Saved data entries
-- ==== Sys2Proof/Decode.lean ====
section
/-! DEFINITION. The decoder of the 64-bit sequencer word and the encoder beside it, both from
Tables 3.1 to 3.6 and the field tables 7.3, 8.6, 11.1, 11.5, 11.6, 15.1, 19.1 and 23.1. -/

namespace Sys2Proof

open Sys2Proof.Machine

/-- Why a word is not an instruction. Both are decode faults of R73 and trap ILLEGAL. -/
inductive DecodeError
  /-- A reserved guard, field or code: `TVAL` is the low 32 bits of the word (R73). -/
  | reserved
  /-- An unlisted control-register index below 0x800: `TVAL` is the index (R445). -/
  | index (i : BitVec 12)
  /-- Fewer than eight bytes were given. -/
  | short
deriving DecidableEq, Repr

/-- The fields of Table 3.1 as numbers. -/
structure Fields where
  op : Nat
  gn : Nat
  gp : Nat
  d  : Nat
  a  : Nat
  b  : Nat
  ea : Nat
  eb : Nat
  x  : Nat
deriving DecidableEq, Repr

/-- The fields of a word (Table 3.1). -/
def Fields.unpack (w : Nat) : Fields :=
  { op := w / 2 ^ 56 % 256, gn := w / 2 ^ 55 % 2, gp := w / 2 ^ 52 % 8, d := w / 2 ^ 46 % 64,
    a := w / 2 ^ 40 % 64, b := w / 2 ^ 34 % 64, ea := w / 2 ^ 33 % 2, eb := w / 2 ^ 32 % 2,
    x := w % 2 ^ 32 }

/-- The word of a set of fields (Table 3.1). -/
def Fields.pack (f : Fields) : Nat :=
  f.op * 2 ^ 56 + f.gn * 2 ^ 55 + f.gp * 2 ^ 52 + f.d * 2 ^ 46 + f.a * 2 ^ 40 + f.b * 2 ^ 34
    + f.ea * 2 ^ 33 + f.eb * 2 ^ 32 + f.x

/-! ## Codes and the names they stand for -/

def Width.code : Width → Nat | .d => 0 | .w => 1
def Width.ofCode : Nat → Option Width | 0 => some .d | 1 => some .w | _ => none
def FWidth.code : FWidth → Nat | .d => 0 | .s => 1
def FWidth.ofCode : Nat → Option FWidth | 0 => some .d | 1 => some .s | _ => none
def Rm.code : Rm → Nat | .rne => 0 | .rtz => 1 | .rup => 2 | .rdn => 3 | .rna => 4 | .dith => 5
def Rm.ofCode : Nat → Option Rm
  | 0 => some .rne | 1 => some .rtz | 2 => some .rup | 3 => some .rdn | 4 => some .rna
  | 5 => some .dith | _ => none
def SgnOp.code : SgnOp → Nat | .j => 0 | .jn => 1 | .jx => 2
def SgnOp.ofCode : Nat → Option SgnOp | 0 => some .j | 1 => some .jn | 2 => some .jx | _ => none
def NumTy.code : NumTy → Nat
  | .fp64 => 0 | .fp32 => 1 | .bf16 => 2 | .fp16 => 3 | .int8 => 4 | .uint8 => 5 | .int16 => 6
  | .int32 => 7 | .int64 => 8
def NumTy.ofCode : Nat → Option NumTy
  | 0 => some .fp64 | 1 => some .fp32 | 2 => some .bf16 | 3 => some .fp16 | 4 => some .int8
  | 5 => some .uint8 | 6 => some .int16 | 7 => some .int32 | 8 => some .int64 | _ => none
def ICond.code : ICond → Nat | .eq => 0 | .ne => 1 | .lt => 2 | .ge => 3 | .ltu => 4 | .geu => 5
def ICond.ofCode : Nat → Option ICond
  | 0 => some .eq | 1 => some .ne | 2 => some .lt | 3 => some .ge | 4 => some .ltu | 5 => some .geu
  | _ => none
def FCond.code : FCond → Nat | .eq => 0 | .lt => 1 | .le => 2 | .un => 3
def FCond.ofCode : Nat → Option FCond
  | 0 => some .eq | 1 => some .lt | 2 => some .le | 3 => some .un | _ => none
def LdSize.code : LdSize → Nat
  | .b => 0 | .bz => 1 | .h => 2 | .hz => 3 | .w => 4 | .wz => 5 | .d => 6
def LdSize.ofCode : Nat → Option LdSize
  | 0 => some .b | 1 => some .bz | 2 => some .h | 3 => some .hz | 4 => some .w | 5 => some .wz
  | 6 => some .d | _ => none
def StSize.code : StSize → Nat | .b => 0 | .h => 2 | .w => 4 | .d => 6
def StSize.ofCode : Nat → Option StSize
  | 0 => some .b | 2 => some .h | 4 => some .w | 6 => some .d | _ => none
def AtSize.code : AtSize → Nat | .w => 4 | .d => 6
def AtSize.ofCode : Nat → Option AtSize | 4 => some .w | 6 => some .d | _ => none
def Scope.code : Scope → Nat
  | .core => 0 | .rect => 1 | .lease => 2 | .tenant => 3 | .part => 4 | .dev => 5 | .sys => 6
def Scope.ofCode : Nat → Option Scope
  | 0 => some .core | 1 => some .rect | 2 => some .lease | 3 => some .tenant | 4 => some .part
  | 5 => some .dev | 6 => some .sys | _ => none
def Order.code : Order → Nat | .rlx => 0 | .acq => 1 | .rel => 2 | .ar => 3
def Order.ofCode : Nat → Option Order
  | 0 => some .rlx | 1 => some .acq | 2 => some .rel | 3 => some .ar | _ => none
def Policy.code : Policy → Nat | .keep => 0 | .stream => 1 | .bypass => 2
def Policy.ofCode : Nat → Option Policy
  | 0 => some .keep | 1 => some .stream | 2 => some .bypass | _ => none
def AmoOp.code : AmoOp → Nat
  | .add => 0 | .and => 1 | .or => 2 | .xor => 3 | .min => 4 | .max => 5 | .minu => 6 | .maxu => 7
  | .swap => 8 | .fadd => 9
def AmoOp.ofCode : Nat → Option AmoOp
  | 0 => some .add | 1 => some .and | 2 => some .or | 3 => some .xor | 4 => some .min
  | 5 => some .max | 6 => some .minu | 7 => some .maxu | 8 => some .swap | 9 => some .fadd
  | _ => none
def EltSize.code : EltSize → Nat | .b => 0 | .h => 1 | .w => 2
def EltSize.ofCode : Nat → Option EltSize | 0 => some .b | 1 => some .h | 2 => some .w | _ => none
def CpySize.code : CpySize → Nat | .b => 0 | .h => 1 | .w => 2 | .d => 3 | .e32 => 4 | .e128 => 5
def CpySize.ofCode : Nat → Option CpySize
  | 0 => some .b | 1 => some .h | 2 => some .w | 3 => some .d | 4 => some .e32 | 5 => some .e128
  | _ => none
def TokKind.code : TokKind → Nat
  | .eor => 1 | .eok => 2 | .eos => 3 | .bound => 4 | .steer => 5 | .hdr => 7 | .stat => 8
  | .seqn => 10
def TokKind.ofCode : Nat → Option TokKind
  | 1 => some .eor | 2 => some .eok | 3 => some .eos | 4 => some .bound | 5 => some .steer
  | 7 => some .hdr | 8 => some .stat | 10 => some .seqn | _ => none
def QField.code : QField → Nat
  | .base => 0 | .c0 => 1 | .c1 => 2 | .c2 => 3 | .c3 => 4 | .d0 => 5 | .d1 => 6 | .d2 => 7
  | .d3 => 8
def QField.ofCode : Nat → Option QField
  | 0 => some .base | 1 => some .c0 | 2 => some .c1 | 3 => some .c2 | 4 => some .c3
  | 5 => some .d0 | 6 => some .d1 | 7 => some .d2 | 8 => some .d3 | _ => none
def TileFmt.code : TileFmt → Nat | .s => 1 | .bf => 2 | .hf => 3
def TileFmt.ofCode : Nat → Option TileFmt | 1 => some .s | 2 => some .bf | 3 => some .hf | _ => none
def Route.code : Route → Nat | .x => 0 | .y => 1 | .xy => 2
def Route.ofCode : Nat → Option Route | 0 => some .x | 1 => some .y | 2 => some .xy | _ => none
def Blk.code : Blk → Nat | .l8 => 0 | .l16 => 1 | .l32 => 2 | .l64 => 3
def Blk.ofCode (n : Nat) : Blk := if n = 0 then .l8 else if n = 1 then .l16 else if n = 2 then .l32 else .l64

# Activity
In the entries above, restate word for word the lines between the one holding "trap ILLEGAL. -/" and the one holding "def Fields.pack (f", inclusive, and nothing besides.

# Written response
/-- Why a word is not an instruction. Both are decode faults of R73 and trap ILLEGAL. -/
inductive DecodeError
  /-- A reserved guard, field or code: `TVAL` is the low 32 bits of the word (R73). -/
  | reserved
  /-- An unlisted control-register index below 0x800: `TVAL` is the index (R445). -/
  | index (i : BitVec 12)
  /-- Fewer than eight bytes were given. -/
  | short
deriving DecidableEq, Repr

/-- The fields of Table 3.1 as numbers. -/
structure Fields where
  op : Nat
  gn : Nat
  gp : Nat
  d  : Nat
  a  : Nat
  b  : Nat
  ea : Nat
  eb : Nat
  x  : Nat
deriving DecidableEq, Repr

/-- The fields of a word (Table 3.1). -/
def Fields.unpack (w : Nat) : Fields :=
  { op := w / 2 ^ 56 % 256, gn := w / 2 ^ 55 % 2, gp := w / 2 ^ 52 % 8, d := w / 2 ^ 46 % 64,
    a := w / 2 ^ 40 % 64, b := w / 2 ^ 34 % 64, ea := w / 2 ^ 33 % 2, eb := w / 2 ^ 32 % 2,
    x := w % 2 ^ 32 }

/-- The word of a set of fields (Table 3.1). -/
def Fields.pack (f : Fields) : Nat :=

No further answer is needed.